-- ==== Sys2Proof/Proofs/MusterSlots.lean ====
section
/-!
Muster slots: their bytes in the scratchpad, the updates of a cycle, and the end of a round (R86, R87, R222).
-/

namespace Sys2Proof.Machine

/-! ## A slot's bytes (R86) -/

theorem ofBytes_append : ∀ l m : List Byte, ofBytes (l ++ m) = ofBytes l + 256 ^ l.length * ofBytes m
  | [], m => by simp [ofBytes]
  | b :: l, m => by rw [List.cons_append, ofBytes, ofBytes_append l m, ofBytes, List.length_cons, Nat.pow_succ]; ring

/-- What a write of SRAM leaves is read back from it. -/
theorem sramRead_sramWrite (s : State) (c off : Nat) (bs : List Byte) : sramRead (sramWrite s c off bs) c off bs.length = bs := by
  have hc : clusterOf (sramWrite s c off bs) c = { clusterOf s c with
      sram := memPut (clusterOf s c).sram off bs, sramBad := (clusterOf s c).sramBad.filter fun w => !coversWord off bs.length w } :=
    (clusterOf_modCluster _ c _ c).trans (if_pos rfl)
  unfold sramRead
  rw [hc]
  refine map_span_eq fun k hk => ?_
  rw [mget_memPut, if_pos ⟨Nat.le_add_right _ k, Nat.add_lt_add_left hk _⟩, Nat.add_sub_cancel_left, nth_getElem?, List.getElem?_eq_getElem hk]
  rfl

/-- The bytes of a slot. -/
def Muster.bytes (m : Muster) : List Byte :=
  toBytes 2 m.owed ++ toBytes 2 m.quorum ++ toBytes 4 m.load.toNat ++ toBytes 4 m.round.toNat ++ toBytes 4 m.standing.toNat

theorem Muster.length_bytes (m : Muster) : m.bytes.length = 16 := by simp [Muster.bytes, size_toBytes]

theorem Muster.ofBytes_bytes (m : Muster) (ho : m.owed < 65536) (hq : m.quorum < 65536) : ofBytes m.bytes =
    m.owed + 2 ^ 16 * (m.quorum + 2 ^ 16 * (m.load.toNat + 2 ^ 32 * (m.round.toNat + 2 ^ 32 * m.standing.toNat))) := by
  have h2 : ∀ v, v < 65536 → ofBytes (toBytes 2 v) = v := fun v h => ofBytes_toBytes_of_lt (by omega)
  have h4 : ∀ v : W32, ofBytes (toBytes 4 v.toNat) = v.toNat := fun v => ofBytes_toBytes_of_lt v.isLt
  unfold Muster.bytes
  simp only [ofBytes_append, h2 _ ho, h2 _ hq, h4, List.length_append, size_toBytes]
  ring

/-- A slot just written reads as what was written. -/
theorem readMuster_writeMuster (s : State) (t : Team) (i : Nat) (m : Muster) (ho : m.owed < 65536) (hq : m.quorum < 65536) :
    readMuster (writeMuster s t i m) t i = m := by
  have hr : sramRead (writeMuster s t i m) t.cluster (musterOff t i) 16 = m.bytes := by
    rw [← m.length_bytes]; exact sramRead_sramWrite s t.cluster (musterOff t i) m.bytes
  have hl := m.load.isLt
  have hn := m.round.isLt
  have hs := m.standing.isLt
  obtain ⟨o, q, l, r, st⟩ := m
  unfold readMuster
  rw [hr, Muster.ofBytes_bytes _ ho hq]
  simp only [bits, Muster.mk.injEq]
  simp only at ho hq hl hn hs
  refine ⟨by omega, by omega, ?_, ?_, ?_⟩ <;> apply BitVec.eq_of_toNat_eq <;> rw [BitVec.toNat_ofNat] <;> omega

theorem readMuster_quorum (s : State) (t : Team) (i : Nat) : (readMuster s t i).quorum < 65536 := bits_lt _ _ _

/-! ## A round (R87) -/

theorem round_moves (r : W32) : r + 1 ≠ r := by
  simp

/-- Both counts are zero after the updates: the round ends. -/
theorem musterUpdate_ends {m : Muster} {joins : Nat} {owed landed : W32} (ho : (m.owed + 65536 - joins) % 65536 = 0) (hl : m.load - landed + owed = 0) :
    musterUpdate m joins owed landed = { m with round := m.round + 1, owed := m.quorum, load := m.standing } := by
  simp [musterUpdate, ho, hl]

/-- Some count is not zero: the round goes on. -/
theorem musterUpdate_goes {m : Muster} {joins : Nat} {owed landed : W32} (h : ¬((m.owed + 65536 - joins) % 65536 = 0 ∧ m.load - landed + owed = 0)) :
    musterUpdate m joins owed landed = { m with owed := (m.owed + 65536 - joins) % 65536, load := m.load - landed + owed } := by
  unfold musterUpdate
  dsimp only
  rw [if_neg (by simpa using h)]

/-- The team once slot n has started its next round: what the round gathered is released. -/
def advanced (n : Nat) (t : Team) : Team :=
  { t with musters := mput ({}, {}) t.musters n ({}, (mget ({}, {}) t.musters n).2.join (mget ({}, {}) t.musters n).1) }

section settle

variable {s : State} {k n : Nat} {t : Team} (hf : findTeam s k = some t) (joins : Nat) (owed landed : W32)

include hf

theorem teamOf_found : teamOf s k = t := by unfold teamOf; rw [hf]; rfl

theorem settleMuster_eq : settleMuster k s (n, some (joins, owed, landed)) =
    if (musterUpdate (readMuster s t n) joins owed landed).round = (readMuster s t n).round
    then writeMuster s t n (musterUpdate (readMuster s t n) joins owed landed)
    else modTeam (writeMuster s t n (musterUpdate (readMuster s t n) joins owed landed)) k (advanced n) := by
  unfold settleMuster
  rw [teamOf_found hf]
  rfl

/-- Where both counts come to zero, the slot starts its next round, and what the round gathered is released. -/
theorem settleMuster_ends (ho : ((readMuster s t n).owed + 65536 - joins) % 65536 = 0)
    (hl : (readMuster s t n).load - landed + owed = 0) :
    readMuster (settleMuster k s (n, some (joins, owed, landed))) t n = { readMuster s t n with
      round := (readMuster s t n).round + 1, owed := (readMuster s t n).quorum, load := (readMuster s t n).standing } ∧
    mget ({}, {}) (teamOf (settleMuster k s (n, some (joins, owed, landed))) k).musters n
      = ({}, (mget ({}, {}) t.musters n).2.join (mget ({}, {}) t.musters n).1) := by
  rw [settleMuster_eq hf, musterUpdate_ends ho hl, if_neg (round_moves _)]
  refine ⟨readMuster_writeMuster s t n _ (readMuster_quorum s t n) (readMuster_quorum s t n), ?_⟩
  unfold teamOf
  rw [findTeam_modTeam_same]
  · rw [show findTeam (writeMuster s t n _) k = some t from hf]
    exact mget_mput_same _ _ _ _
  · exact fun _ => rfl

/-- Elsewhere the slot keeps its round, and what the round gathered. -/
theorem settleMuster_goes (h : ¬(((readMuster s t n).owed + 65536 - joins) % 65536 = 0 ∧ (readMuster s t n).load - landed + owed = 0)) :
    readMuster (settleMuster k s (n, some (joins, owed, landed))) t n = { readMuster s t n with
      owed := ((readMuster s t n).owed + 65536 - joins) % 65536, load := (readMuster s t n).load - landed + owed } ∧
    teamOf (settleMuster k s (n, some (joins, owed, landed))) k = t := by
  rw [settleMuster_eq hf, musterUpdate_goes h, if_pos rfl]
  exact ⟨readMuster_writeMuster s t n _ (Nat.mod_lt _ (by decide)) (readMuster_quorum s t n), teamOf_found hf⟩

end settle

/-! ## The updates of a cycle (R87) -/

/-- What a change of a team leaves as it was, it leaves so in every team. -/
theorem teamOf_modTeam_field {α : Type} {f : Team → Team} {p : Team → α} {s : State} {k : Nat} (hf : ∀ t, t.key = k → (f t).key = k)
    (hp : ∀ t, findTeam s k = some t → p (f t) = p t) (j : Nat) : p (teamOf (modTeam s k f) j) = p (teamOf s j) := by
  unfold teamOf
  by_cases h : j = k
  · have hs : findTeam (modTeam s k f) k = (findTeam s k).map f := firstWhere_mapWhere_same _ _ (fun t ht => by simpa using hf t (by simpa using ht)) _
    rw [h, hs]
    cases hfound : findTeam s k with
    | none => rfl
    | some t => exact hp t hfound
  · have ho : findTeam (modTeam s k f) j = findTeam s j := firstWhere_mapWhere_other (fun t ht => by
      have hk : t.key = k := by simpa using ht
      simp [hf t hk, hk, Ne.symm h]) _
    rw [ho]

theorem settleMuster_due (k : Nat) (s : State) (x : Nat × Option (Nat × W32 × W32)) : (teamOf (settleMuster k s x) k).musDue = (teamOf s k).musDue := by
  unfold settleMuster
  split
  · rfl
  · extract_lets t m n s1
    split
    · rfl
    · exact teamOf_modTeam_field (f := advanced _) (p := Team.musDue) (fun _ h => h) (fun _ _ => rfl) k

theorem settleMusters_due {s : State} {k : Nat} : (teamOf (settleMusters s k) k).musDue = [] := by
  have hfold : ∀ (l : List (Nat × Option (Nat × W32 × W32))) (s : State), (teamOf (l.foldl (settleMuster k) s) k).musDue = (teamOf s k).musDue := fun l => by
    induction l with
    | nil => exact fun _ => rfl
    | cons x l ih => exact fun s => (ih _).trans (settleMuster_due k s x)
  unfold settleMusters
  dsimp only
  split
  · exact List.isEmpty_iff.mp ‹_›
  · rw [hfold]
    unfold teamOf
    rw [findTeam_modTeam_same _ _ (f := fun t => { t with musDue := [] }) fun _ => rfl]
    cases findTeam s k <;> rfl

/-- An update adds to those of its cycle, and the slot gathers what it releases. -/
theorem findTeam_updateMuster {s : State} {k : Nat} {t : Team} (hf : findTeam s k = some t) (hpad : padSize t ≠ 0) (n joins : Nat) (owed landed : W32) (v : View) :
    findTeam (updateMuster s k n joins owed landed v) k = some { t with
      musDue := mput none t.musDue n (some (((mget none t.musDue n).getD (0, 0, 0)).1 + joins, ((mget none t.musDue n).getD (0, 0, 0)).2.1 + owed,
        ((mget none t.musDue n).getD (0, 0, 0)).2.2 + landed))
      musters := mput ({}, {}) t.musters n ((mget ({}, {}) t.musters n).1.join v, (mget ({}, {}) t.musters n).2) } := by
  unfold updateMuster
  rw [teamOf_found hf, if_neg hpad, findTeam_modTeam_same, hf]
  · rfl
  · exact fun _ => rfl

/-- Settles O30. -/
theorem musterUpdatesEndTheRoundAtZero : Obligations.MusterUpdatesEndTheRoundAtZero := by
  intro s k n t hf _ _
  refine ⟨fun joins owed landed v hpad => ⟨_, findTeam_updateMuster hf hpad n joins owed landed v, ?_⟩, fun joins owed landed _ => ?_, settleMusters_due⟩
  · exact ⟨mget_mput_same _ _ _ _, fun i hi => mget_mput_other _ _ _ _ _ hi, congrArg Prod.fst (mget_mput_same _ _ _ _)⟩
  · dsimp only
    split
    case isTrue h =>
      obtain ⟨hr, hm⟩ := settleMuster_ends hf joins owed landed h.1 h.2
      rw [hr, hm]
      exact ⟨rfl, rfl, rfl, rfl, rfl, rfl⟩
    case isFalse h =>
      obtain ⟨hr, ht⟩ := settleMuster_goes hf joins owed landed h
      rw [hr, ht]
      exact ⟨rfl, rfl, rfl, rfl, rfl, rfl⟩

end Sys2Proof.Machine
end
+ + + +
Exercise objective:
Where the listing above has a line with "every team. -/", start there, and output every line exactly through the line with "induction l with", which is also included.

Answer:
/-- What a change of a team leaves as it was, it leaves so in every team. -/
theorem teamOf_modTeam_field {α : Type} {f : Team → Team} {p : Team → α} {s : State} {k : Nat} (hf : ∀ t, t.key = k → (f t).key = k)
    (hp : ∀ t, findTeam s k = some t → p (f t) = p t) (j : Nat) : p (teamOf (modTeam s k f) j) = p (teamOf s j) := by
  unfold teamOf
  by_cases h : j = k
  · have hs : findTeam (modTeam s k f) k = (findTeam s k).map f := firstWhere_mapWhere_same _ _ (fun t ht => by simpa using hf t (by simpa using ht)) _
    rw [h, hs]
    cases hfound : findTeam s k with
    | none => rfl
    | some t => exact hp t hfound
  · have ho : findTeam (modTeam s k f) j = findTeam s j := firstWhere_mapWhere_other (fun t ht => by
      have hk : t.key = k := by simpa using ht
      simp [hf t hk, hk, Ne.symm h]) _
    rw [ho]

theorem settleMuster_due (k : Nat) (s : State) (x : Nat × Option (Nat × W32 × W32)) : (teamOf (settleMuster k s x) k).musDue = (teamOf s k).musDue := by
  unfold settleMuster
  split
  · rfl
  · extract_lets t m n s1
    split
    · rfl
    · exact teamOf_modTeam_field (f := advanced _) (p := Team.musDue) (fun _ h => h) (fun _ _ => rfl) k

theorem settleMusters_due {s : State} {k : Nat} : (teamOf (settleMusters s k) k).musDue = [] := by
  have hfold : ∀ (l : List (Nat × Option (Nat × W32 × W32))) (s : State), (teamOf (l.foldl (settleMuster k) s) k).musDue = (teamOf s k).musDue := fun l => by
    induction l with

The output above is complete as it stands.